British film returns the Lassie story to its classic roots

Mention the name "Lassie," and most people will think of the 1950s television program. That show is both beloved and derided, the writers going to the dog-saves-the-day well perhaps one too many times.

"[Bark!] What's that Lassie? [Bark!] Timmy's in trouble? [Bark!] He's fallen into some quicksand? [Bark!] OK, you lead the way girl! [Bark, Bark!]"

Aside from the title character's name and breed, though, the television show has little to do with Lassie Come-Home, Eric Knight's 1938 children's novel. It is back to this original text that a new British film production of the story, Lassie (PG for some mild violent content and language), returns. The new film is a thoroughly welcome homecoming, featuring a stellar cast, lush Scottish scenery, and the sort of measured, intelligent storytelling sorely lacking from most children's entertainment.
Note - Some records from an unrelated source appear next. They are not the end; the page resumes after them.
/-! ## Output faults -/

/-- A faulty output: FAULTED with the kind, counts cleared, driven at 0 (R118, R122). -/
def OutputRec.faultedWith (r : OutputRec) (k : OutputFault) : OutputRec :=
  { r with state := .faulted, fault := some k, target := 0, level := 0, openCount := 0, stallCount := 0, testTimer := none }

/-- An IN-SERVICE output judged faulty: its record, the hand-over, the revocation of its role's holders with a grant scan, the report (R122, R126). -/
def Engine.outputFault (e : Engine) (t : Tables) (o : OutputNo) (k : OutputFault) : Engine :=
  let e1 := (e.putOutput o ((e.output o).faultedWith k)).handOverFault o
  let e2 := match e1.ost.served o with
    | none => e1
    | some r => e1.revokeHolders t r
  e2.hand (e2.outputReport o)

/-- A test of an output ends with a fault kind: FAULTED, driven at 0, with its report (R123, R127). -/
def Engine.testFails (e : Engine) (o : OutputNo) (k : OutputFault) : Engine :=
  let e1 := e.putOutput o ((e.output o).faultedWith k)
  e1.hand (e1.outputReport o)

/-- An output whose test has passed (R127). -/
def OutputRec.passed (r : OutputRec) : OutputRec :=
  { r with state := .inService, fault := none, target := 0, level := 0, openCount := 0, stallCount := 0, testTimer := none }

/-- A test of an output passes: IN-SERVICE, a grant scan, and a standing report updated (R123, R127). -/
def Engine.testPasses (e : Engine) (t : Tables) (o : OutputNo) : Engine :=
  let e1 := (e.putOutput o (e.output o).passed).grantScan t
  if standsIn e1.reports (.output o) then e1.hand (e1.outputReport o) else e1

/-- OVERCURRENT at a scan end: a fault of an IN-SERVICE output, the failure of a test (R121, R127). -/
def Engine.judgeOvercurrent (t : Tables) (e : Engine) (o : OutputNo) : Engine :=
  let r := e.output o
  if outputPresent t.straps o && decide (overcurrentBound ≤ r.current) then
    match r.state with
    | .inService => e.outputFault t o .overcurrent
    | .testing => e.testFails o .overcurrent
    | .faulted => e
  else e

/-- Every output judged OVERCURRENT at a scan end, in output order. -/
def Engine.overcurrents (e : Engine) (t : Tables) : Engine := allOutputs.foldl (Engine.judgeOvercurrent t) e

/-- OPEN_LOAD: an IN-SERVICE output whose open-load count has reached 10 (R121). -/
def Engine.openLoadReached (e : Engine) (t : Tables) (o : OutputNo) : Engine :=
  if (e.output o).state = .inService ∧ 10 ≤ (e.output o).openCount then e.outputFault t o .openLoad else e

/-- STALL: an IN-SERVICE output whose stall count has reached 30, OPEN-LOAD being taken first (R121). -/
def Engine.stallReached (e : Engine) (t : Tables) (o : OutputNo) : Engine :=
  if (e.output o).state = .inService ∧ (e.output o).openCount < 10 ∧ 30 ≤ (e.output o).stallCount then
    e.outputFault t o .stall
  else e

/-- OUTPUT_TEST_END: the test timer has reached 0 and the test is judged on the readings of that scan end (R127). -/
def Engine.testEnds (e : Engine) (t : Tables) (o : OutputNo) : Engine :=
  let r := e.output o
  if r.state = .testing ∧ r.testTimer = some 0 then
    if r.current < 50 then e.testFails o .openLoad
    else if (outputKind o).turns ∧ r.speed < 150 then e.testFails o .stall
    else e.testPasses t o
  else e

/-- HAND_OVER_END: the hand-over timer has reached 0 (R125). -/
def Engine.handOverEnds (e : Engine) : Engine :=
  if e.ost.handOver.any (fun h => h.timer = 0) then e.endHandOver else e

/-! ## Targets and levels -/

/-- The demands of a role's holders, oldest grant first (R117). -/
def Engine.demandsOn (e : Engine) (r : Role) : List Nat :=
  (holdersOf e.mar.grants r).map (fun g =>
    match e.order g.channel with
    | none => 0
    | some o => Bank.nth o.demands r.idx)

/-- The holders' demands combined: the highest for pumps and fan, the sum otherwise (R86, R117). -/
def combine (r : Role) (ds : List Nat) : Nat := if r.pumpOrFan then ds.foldl max 0 else ds.sum

/-- The target of an output (R117). -/
def Engine.targetOf (e : Engine) (o : OutputNo) : Nat :=
  match (e.output o).state, e.ost.served o with
  | .inService, some r => combine r (e.demandsOn r)
  | _, _ => 0

/-- One output's target formed, and its level moved by its ramp unless a test, a fault or the hand-over drives it (R117, R118). -/
def Engine.driveOutput (e : Engine) (o : OutputNo) : Engine :=
  let r := e.output o
  let target := e.targetOf o
  match r.state with
  | .faulted => e.putOutput o { r with target := 0, level := 0 }
  | .testing => e.putOutput o { r with target := 0 }
  | .inService =>
    if e.ost.handOver.any (fun h => h.has o) then e.putOutput o { r with target := target }
    else e.putOutput o { r with target := target, level := ramp (outputKind o) r.level target }

/-- Targets and levels at a scan end, with the hand-over's step (R117, R118, R125). -/
def Engine.driveOutputs (e : Engine) (straps : Straps) : Engine :=
  (allOutputs.foldl (fun e o => if outputPresent straps o then e.driveOutput o else e) e).handOverStep

/-! ## Valves -/

/-- One channel enters RUNNING when the valve that has arrived was the last of its set (R56). -/
def Engine.enterIfStanding (t : Tables) (k : Engine → Engine) (v : ValveNo) (e : Engine) (c : ChannelNo) : Engine :=
  match e.order c with
  | none => e
  | some o =>
    if o.phase = .setting ∧ (o.path t).valves.any (fun x => x.1 = v) ∧ e.valvesStand (o.path t) then
      e.enterRunning t k c o
    else e
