-- ==== Sys2Proof/Certificates/Slice0/Obligations.lean ====
section
/-! DEFINITION. The statements about the block for the provers: how a step runs, what each command does where it completes, what it leaves alone, and the invariants every step keeps. -/

open Sys2Proof Sys2Proof.Machine

/-! ## The step, and the machine after reset -/

/-- A step with a command at the front of the queue is the command's effect on the state with the queue's rest. -/
def Obligations.StepRunsFront : Prop :=
  ∀ (s : State) (c : Instr) (rest : List Instr), s.pending = c :: rest → step s = exec c (s.withPending rest)

/-- A step on an empty queue idles, save in a PARKED part, where it is 100 milliseconds of the clock (the model's choice, log 6): a running equalize falls by one tenth of a second, and as it comes to 0 the target mode is the compressor's, its circuit is set, the condition is STEADY and a grant scan follows (R105). -/
def Obligations.IdleStep : Prop :=
  ∀ s : State, s.pending = [] →
    ((s.run ≠ .running ∨ s.eng.part ≠ .parked) → step s = .next s)
    ∧ (s.run = .running → s.eng.part = .parked →
      let after (e : Engine) : State :=
        { s with eng := e, sbe := { s.sbe with parkedTime := min 100 (s.sbe.parkedTime + 1) } }
      (s.eng.mar.comp.condition = .steady → step s = .next (after s.eng))
      ∧ (∀ m n, s.eng.mar.comp.condition = .equalizing m n → 1 < n →
          step s = .next (after { s.eng with mar := { s.eng.mar with
            comp := { s.eng.mar.comp with condition := .equalizing m (n - 1) } } }))
      ∧ ∀ m n, s.eng.mar.comp.condition = .equalizing m n → n ≤ 1 →
          step s = .next (after (Engine.grantScan s.tab { s.eng with
            mar := { s.eng.mar with comp := ⟨some m, .steady⟩ }, ost := { s.eng.ost with circuit := m } })))

/-- The values the spec gives the part after a power-on reset, in the state after reset. One is the model's: the soft-limit verdicts, which R136 calls absent, are held clear (log 1). Of the fields for which the spec gives no value, and log 1 names one, no other is stated. -/
def Obligations.ResetMachine : Prop :=
  State.reset.run = .running ∧ State.reset.pending = []
  ∧ State.reset.eng.part = .starting ∧ State.reset.eng.noOrders ∧ (∀ c, (State.reset.eng.channel c).recordQueued = false)
  ∧ State.reset.eng.mar = ⟨[], [], ⟨none, .steady⟩⟩
  ∧ (∀ o, (State.reset.eng.output o).state = .inService ∧ (State.reset.eng.output o).fault = none
      ∧ (State.reset.eng.output o).target = 0 ∧ (State.reset.eng.output o).level = 0
      ∧ (State.reset.eng.output o).openCount = 0 ∧ (State.reset.eng.output o).stallCount = 0)
  ∧ (∀ v, (State.reset.eng.valve v).state = .atPosition ∧ (State.reset.eng.valve v).commanded = none
      ∧ (State.reset.eng.valve v).fault = none ∧ (State.reset.eng.valve v).test = none
      ∧ (State.reset.eng.valve v).missCount = 0 ∧ (State.reset.eng.valve v).driftCount = 0)
  ∧ State.reset.eng.ost.handOver = none
  ∧ (∀ m, State.reset.eng.meter m = ⟨.invalid, none, none, 0, none, 0, false, false⟩)
  ∧ (∀ z, State.reset.eng.zone z = ⟨.normal, false, false, false, ⟨none, none, none, .none⟩⟩)
  ∧ (∀ z : Zone, Bank.nth State.reset.sbe.readings z.idx = ⟨0, none, none, none⟩)
  ∧ State.reset.eng.crg.state = .disabled ∧ State.reset.eng.reports = []
  ∧ State.reset.cfc.mode = .operating ∧ State.reset.cfc.lockout = true ∧ State.reset.cfc.save = .none
  ∧ State.reset.cfc.parkTimer = 0
  ∧ (∀ i, Bank.nth State.reset.tab.slots i = .empty)
  ∧ State.reset.link = ⟨.hunting, .free, none, none⟩
  ∧ State.reset.panel.buffer = [] ∧ State.reset.panel.lock = false
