/-- A relation that admits what orders, claims and grants are made of. -/
class Base (R : Engine → Engine → Prop) : Prop where
  refl : ∀ e, R e e
  trans : ∀ {a b c}, R a b → R b c → R a c
  putChannel : ∀ e c x, R e (Engine.putChannel e c x)
  putMar : ∀ (e : Engine) (m : Arbiter), R e { e with mar := m }
  putValve : ∀ e v x, R e (Engine.putValve e v x)
  setCircuit : ∀ e m, R e (Engine.setCircuit e m)
  putRegState : ∀ e r, R e (Engine.putRegState e r)
  hand : ∀ e b, R e (Engine.hand e b)
  setOutcome : ∀ e z x, R e (Engine.setOutcome e z x)
  clearPending : ∀ e z, R e (Engine.setPending e z false)

/-- A relation that also admits a zone becoming reserve-pending. -/
class Pends (R : Engine → Engine → Prop) : Prop extends Base R where
  setPending : ∀ e z, R e (Engine.setPending e z true)

/-- A relation that also admits the judgement of zones. -/
class Judges (R : Engine → Engine → Prop) : Prop extends Pends R where
  wakeUp : ∀ e, R e (Engine.wakeUp e)
  putZone : ∀ e z x, R e (Engine.putZone e z x)

/-- A relation that also admits a change of a meter. -/
class Meters (R : Engine → Engine → Prop) : Prop extends Base R where
  putMeter : ∀ e m x, R e (Engine.putMeter e m x)

/-- A relation that also admits a change of the output stage. -/
class Drives (R : Engine → Engine → Prop) : Prop extends Meters R where
  putOst : ∀ (e : Engine) (x : OutputStage), R e { e with ost := x }

/-- The relation, wrapped. -/
structure Via (R : Engine → Engine → Prop) (a b : Engine) : Prop where
  it : R a b

variable {R : Engine → Engine → Prop}

theorem Via.refl [Base R] (e : Engine) : Via R e e := ⟨Base.refl e⟩

theorem Via.trans [Base R] {a b c : Engine} (h : Via R a b) (k : Via R b c) : Via R a c := ⟨Base.trans h.it k.it⟩

theorem Via.foldl [Base R] {α : Type} (f : Engine → α → Engine) (h : ∀ e x, Via R e (f e x)) (l : List α) (e : Engine) :
    Via R e (l.foldl f e) := by
  induction l generalizing e with
  | nil => exact .refl e
  | cons x l ih => exact (h e x).trans (ih (f e x))

/-- A grant scan, or nothing in its place. -/
def Vias (R : Engine → Engine → Prop) (k : Engine → Engine) : Prop := ∀ e, Via R e (k e)

/-! ## Single updates -/

section

variable [Base R]

theorem via_putChannel (e : Engine) (c : ChannelNo) (x : Channel) : Via R e (e.putChannel c x) := ⟨Base.putChannel e c x⟩
theorem via_putOrder (e : Engine) (c : ChannelNo) (o : Option Order) : Via R e (e.putOrder c o) := via_putChannel _ _ _
theorem via_putValve (e : Engine) (v : ValveNo) (x : ValveRec) : Via R e (e.putValve v x) := ⟨Base.putValve e v x⟩
theorem via_setCircuit (e : Engine) (m : Option Circuit) : Via R e (e.setCircuit m) := ⟨Base.setCircuit e m⟩
theorem via_putRegState (e : Engine) (r : RegState) : Via R e (e.putRegState r) := ⟨Base.putRegState e r⟩
theorem via_putMar (e : Engine) (m : Arbiter) : Via R e { e with mar := m } := ⟨Base.putMar e m⟩
theorem via_putClaims (e : Engine) (l : List ClaimSet) : Via R e (e.putClaims l) := via_putMar _ _
theorem via_putGrants (e : Engine) (l : List ClaimSet) : Via R e (e.putGrants l) := via_putMar _ _
theorem via_hand (e : Engine) (b : ReportBody) : Via R e (e.hand b) := ⟨Base.hand e b⟩
theorem via_handZone (e : Engine) (z : Zone) : Via R e (e.handZone z) := via_hand _ _
theorem via_setOutcome (e : Engine) (z : Zone) (x : ReserveOutcome) : Via R e (e.setOutcome z x) := ⟨Base.setOutcome e z x⟩
theorem via_clearPending (e : Engine) (z : Zone) : Via R e (e.setPending z false) := ⟨Base.clearPending e z⟩
theorem via_submitBack (e : Engine) (t : Tables) (c : ChannelNo) (o : Order) : Via R e (e.submitBack t c o) :=
  via_putClaims _ _
theorem via_submitFront (e : Engine) (t : Tables) (c : ChannelNo) (o : Order) : Via R e (e.submitFront t c o) :=
  via_putClaims _ _
theorem via_withdraw (e : Engine) (c : ChannelNo) : Via R e (e.withdraw c) := via_putClaims _ _
theorem via_release (e : Engine) (c : ChannelNo) : Via R e (e.release c) := via_putGrants _ _
theorem via_setReason (e : Engine) (c : ChannelNo) (w : WaitReason) : Via R e (e.setReason c w) := via_putClaims _ _

end
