-- ==== Sys2Proof/Tests/Slice0.lean ====
section
/-! SUPPORT. Small tests: commands that cannot be sent, figures the spec works out, and for each statement of Certificates/Slice0 a state and operands that meet its hypotheses, clause by clause. -/

namespace Sys2Proof.Tests

open Sys2Proof Sys2Proof.Machine

/-! ## Small states -/

def fr : Frame := ⟨7, [], true⟩
def badFr : Frame := ⟨7, [0], false⟩
def longBody : List Byte := List.replicate 121 0

/-- A READY part with lockout clear and the default tables. -/
def base : State :=
  { State.reset with
    eng := { State.reset.eng with part := .ready }
    cfc := { State.reset.cfc with lockout := false } }

def path0 : PathEntry :=
  ⟨.battery, .drive, .mBatt, .positive, 100, .passive, .none, [(.pumpBatt, 50)], [(0, 40)], 10, 0, 5⟩

def noFlags : SegFlags := ⟨false, false, false, false, false⟩

def seg0 : Transfer := ⟨0, 100, 50, 10, 3, noFlags⟩

/-- `base` with path P0 and a TRANSFER in slots 0 and 80. -/
def plant : State :=
  base.putTables { base.tab with
    paths := Bank.put base.tab.paths 0 (some path0)
    slots := Bank.put (Bank.put base.tab.slots 0 (.transfer seg0)) 80 (.transfer seg0) }

def order0 (p : Phase) : Order := { newOrder .host 1 2 (some 0) (copyOf 0 seg0) 0 with phase := p }

/-- `plant` with an order on channel 0. -/
def with0 (o : Order) : State := plant.putEngine (plant.eng.putOrder 0 (some o))

def inMode (s : State) (m : Mode) : State := s.putControl { s.cfc with mode := m }
def inPart (s : State) (p : PartState) : State := s.putEngine { s.eng with part := p }
def withReports (q : List Report) : State := base.putEngine { base.eng with reports := q }
def withScan (s : State) (k : ScanKind) (l : List InputNo) : State := { s with sbe := { s.sbe with scan := some ⟨k, l⟩ } }
def withOutput (o : OutputNo) (x : OutputRec) : State := base.putEngine (base.eng.putOutput o x)
def withValve (s : State) (v : ValveNo) (x : ValveRec) : State := s.putEngine (s.eng.putValve v x)
def withZone (s : State) (z : Zone) (x : ZoneRec) : State := s.putEngine (s.eng.putZone z x)
def withMeter (s : State) (m : Meter) (x : MeterRec) : State := s.putEngine (s.eng.putMeter m x)
def withCondition (s : State) (c : Condition) : State :=
  s.putEngine { s.eng with mar := { s.eng.mar with comp := ⟨none, c⟩ } }
def parkedWith (n : Nat) : State := withCondition (inPart base .parked) (.equalizing .cool n)

def reply0 (resets : Bool) : TxReply := ⟨0x81, 7, .ok, .none, true, resets⟩
def sendingState (s : State) (waiting : Option TxReply) (resets : Bool) : State :=
  s.putLink ⟨.hunting, .taken, some (reply0 resets), waiting⟩

def endedRec (c : ChannelNo) : Record := ⟨c, 1, 2, .plain .complete, some 0, some 0, 1000, 20, ⟨false, false, 0⟩⟩
def zoneRep : ReportBody := .zone ⟨.cabin, some .blind, .blind, none, none, .none⟩

def downTo (x : Purpose) (timer : Nat) : RunDown := ⟨x, timer, 50, Vector.replicate 8 0, false⟩
def halted : Purpose := .endWith (.plain .halted)

def quietFeedback : Feedback := ⟨Vector.replicate 9 ⟨0, 0⟩, Vector.replicate 6 (some 40)⟩
def separate : ScanOrder := ⟨[], false, false, .separate⟩

/-! ## Commands that cannot be sent -/

theorem test_wf_numbers :
    (Instr.startOrder fr 256 0 1 0 0).wellFormed = false ∧ (Instr.startOrder fr 0 256 1 0 0).wellFormed = false
    ∧ (Instr.startOrder fr 0 0 256 0 0).wellFormed = false ∧ (Instr.startOrder fr 0 0 1 65536 0).wellFormed = false
    ∧ (Instr.startOrder fr 0 0 1 0 65536).wellFormed = false ∧ (Instr.haltOrder fr 256).wellFormed = false
    ∧ (Instr.queryChannel fr 256).wellFormed = false ∧ (Instr.readSegments fr 256 1).wellFormed = false
    ∧ (Instr.readSegments fr 0 256).wellFormed = false ∧ (Instr.readPath fr 256).wellFormed = false
    ∧ (Instr.readZone fr 256).wellFormed = false ∧ (Instr.checksum fr .zones 256 0).wellFormed = false
    ∧ (Instr.checksum fr .zones 0 256).wellFormed = false ∧ (Instr.testOutput fr (.output 256)).wellFormed = false
    ∧ (Instr.testOutput fr (.valve 256)).wellFormed = false := by decide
Prior to countless adaptations and successors, Knight's book was filmed faithfully at least once before, in the 1943 classic Lassie Come Home. Just as in that film and the original text, the new Lassie takes place in prewar England. Young Joe (Jonathan Mason) is the proud owner of Lassie. But when Joe's father (John Lynch) loses his job, Joe's father and mother (Samantha Morton) decide to sell Lassie to the cantankerous Duke of Rudling (Peter O'Toole) in order to survive.

And so begins Lassie's long ordeal, as she seeks to return to her true family. A few short-lived escape attempts precede the Duke's move to his Scottish manor, which takes Lassie clear across the kingdom from Joe. Lassie has an ally, though, in Priscilla (Hester Odgers), a young granddaughter in the Duke's care who also longs to return home and who sets Lassie on course for her final break for freedom.

If there's a criticism to be made of Lassie, it's that the supporting characters are so well written and played that the central relationship, between Lassie and Joe, gets muted. It's also worth noting that the PG rating reflects a characteristic British coarseness that involves some bad language and an honest approach to the harsh realities of life, but is a far cry from the boorish vulgarity that is common on this side of the pond.